▸ **Prompt**:
Give only the number of lines in the listing below where the string "tick" occurs.

▸ **Source material**:

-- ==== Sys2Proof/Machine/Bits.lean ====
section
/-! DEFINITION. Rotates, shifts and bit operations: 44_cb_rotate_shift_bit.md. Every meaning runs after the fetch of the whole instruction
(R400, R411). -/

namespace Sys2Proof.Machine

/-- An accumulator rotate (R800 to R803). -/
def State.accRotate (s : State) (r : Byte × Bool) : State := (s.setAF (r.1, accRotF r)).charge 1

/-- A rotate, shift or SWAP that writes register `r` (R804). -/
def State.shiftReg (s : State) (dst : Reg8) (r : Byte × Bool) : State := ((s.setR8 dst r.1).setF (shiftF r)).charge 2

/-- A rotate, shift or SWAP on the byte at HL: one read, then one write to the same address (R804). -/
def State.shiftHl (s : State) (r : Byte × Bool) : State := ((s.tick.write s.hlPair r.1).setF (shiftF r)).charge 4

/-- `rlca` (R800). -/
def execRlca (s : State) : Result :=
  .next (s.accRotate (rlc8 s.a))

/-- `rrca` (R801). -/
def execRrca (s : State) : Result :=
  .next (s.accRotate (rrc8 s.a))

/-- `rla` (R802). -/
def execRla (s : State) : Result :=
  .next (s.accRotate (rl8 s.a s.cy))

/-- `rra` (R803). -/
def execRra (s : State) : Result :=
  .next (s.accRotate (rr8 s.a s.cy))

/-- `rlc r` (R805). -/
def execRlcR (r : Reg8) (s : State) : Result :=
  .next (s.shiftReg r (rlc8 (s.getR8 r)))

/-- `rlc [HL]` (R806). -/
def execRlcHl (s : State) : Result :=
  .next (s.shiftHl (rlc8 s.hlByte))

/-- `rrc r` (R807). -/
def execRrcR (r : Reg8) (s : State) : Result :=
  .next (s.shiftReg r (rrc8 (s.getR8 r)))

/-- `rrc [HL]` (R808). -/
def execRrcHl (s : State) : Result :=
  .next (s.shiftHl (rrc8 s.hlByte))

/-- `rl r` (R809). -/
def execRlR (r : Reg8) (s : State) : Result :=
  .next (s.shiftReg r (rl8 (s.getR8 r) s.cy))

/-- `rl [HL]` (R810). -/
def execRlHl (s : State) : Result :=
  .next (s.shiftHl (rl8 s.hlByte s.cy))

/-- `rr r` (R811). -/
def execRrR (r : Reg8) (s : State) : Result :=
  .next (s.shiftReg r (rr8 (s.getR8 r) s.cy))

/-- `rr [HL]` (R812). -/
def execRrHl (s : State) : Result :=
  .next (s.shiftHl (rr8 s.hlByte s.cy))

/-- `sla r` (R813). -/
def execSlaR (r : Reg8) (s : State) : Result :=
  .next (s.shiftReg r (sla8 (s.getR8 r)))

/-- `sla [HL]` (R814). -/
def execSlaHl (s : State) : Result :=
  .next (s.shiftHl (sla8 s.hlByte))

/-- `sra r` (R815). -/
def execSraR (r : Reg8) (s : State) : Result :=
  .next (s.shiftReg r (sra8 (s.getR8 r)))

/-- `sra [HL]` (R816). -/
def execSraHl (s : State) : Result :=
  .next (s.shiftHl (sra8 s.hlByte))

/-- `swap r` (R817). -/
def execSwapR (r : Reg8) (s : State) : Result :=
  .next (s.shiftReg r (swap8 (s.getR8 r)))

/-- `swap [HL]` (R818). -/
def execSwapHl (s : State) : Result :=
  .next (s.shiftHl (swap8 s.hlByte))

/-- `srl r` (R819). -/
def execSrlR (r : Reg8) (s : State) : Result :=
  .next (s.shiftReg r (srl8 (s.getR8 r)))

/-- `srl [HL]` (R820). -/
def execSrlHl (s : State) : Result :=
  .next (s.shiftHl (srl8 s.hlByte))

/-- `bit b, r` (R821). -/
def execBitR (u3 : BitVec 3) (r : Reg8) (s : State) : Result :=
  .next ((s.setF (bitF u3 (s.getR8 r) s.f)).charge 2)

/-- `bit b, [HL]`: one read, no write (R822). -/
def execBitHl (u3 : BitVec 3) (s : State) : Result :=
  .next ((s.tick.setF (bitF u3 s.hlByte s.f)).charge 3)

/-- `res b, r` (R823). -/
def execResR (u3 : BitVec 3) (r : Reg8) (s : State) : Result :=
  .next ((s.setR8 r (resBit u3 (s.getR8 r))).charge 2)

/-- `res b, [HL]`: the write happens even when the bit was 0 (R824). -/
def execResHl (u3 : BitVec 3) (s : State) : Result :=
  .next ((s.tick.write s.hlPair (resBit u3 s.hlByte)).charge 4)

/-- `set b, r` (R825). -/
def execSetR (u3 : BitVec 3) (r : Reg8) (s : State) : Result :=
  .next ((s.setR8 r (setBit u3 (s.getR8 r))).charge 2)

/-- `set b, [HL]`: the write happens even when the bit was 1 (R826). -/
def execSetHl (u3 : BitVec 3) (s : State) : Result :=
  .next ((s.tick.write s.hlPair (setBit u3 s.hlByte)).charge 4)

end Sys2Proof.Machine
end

▸ **Answer for this exercise**:
4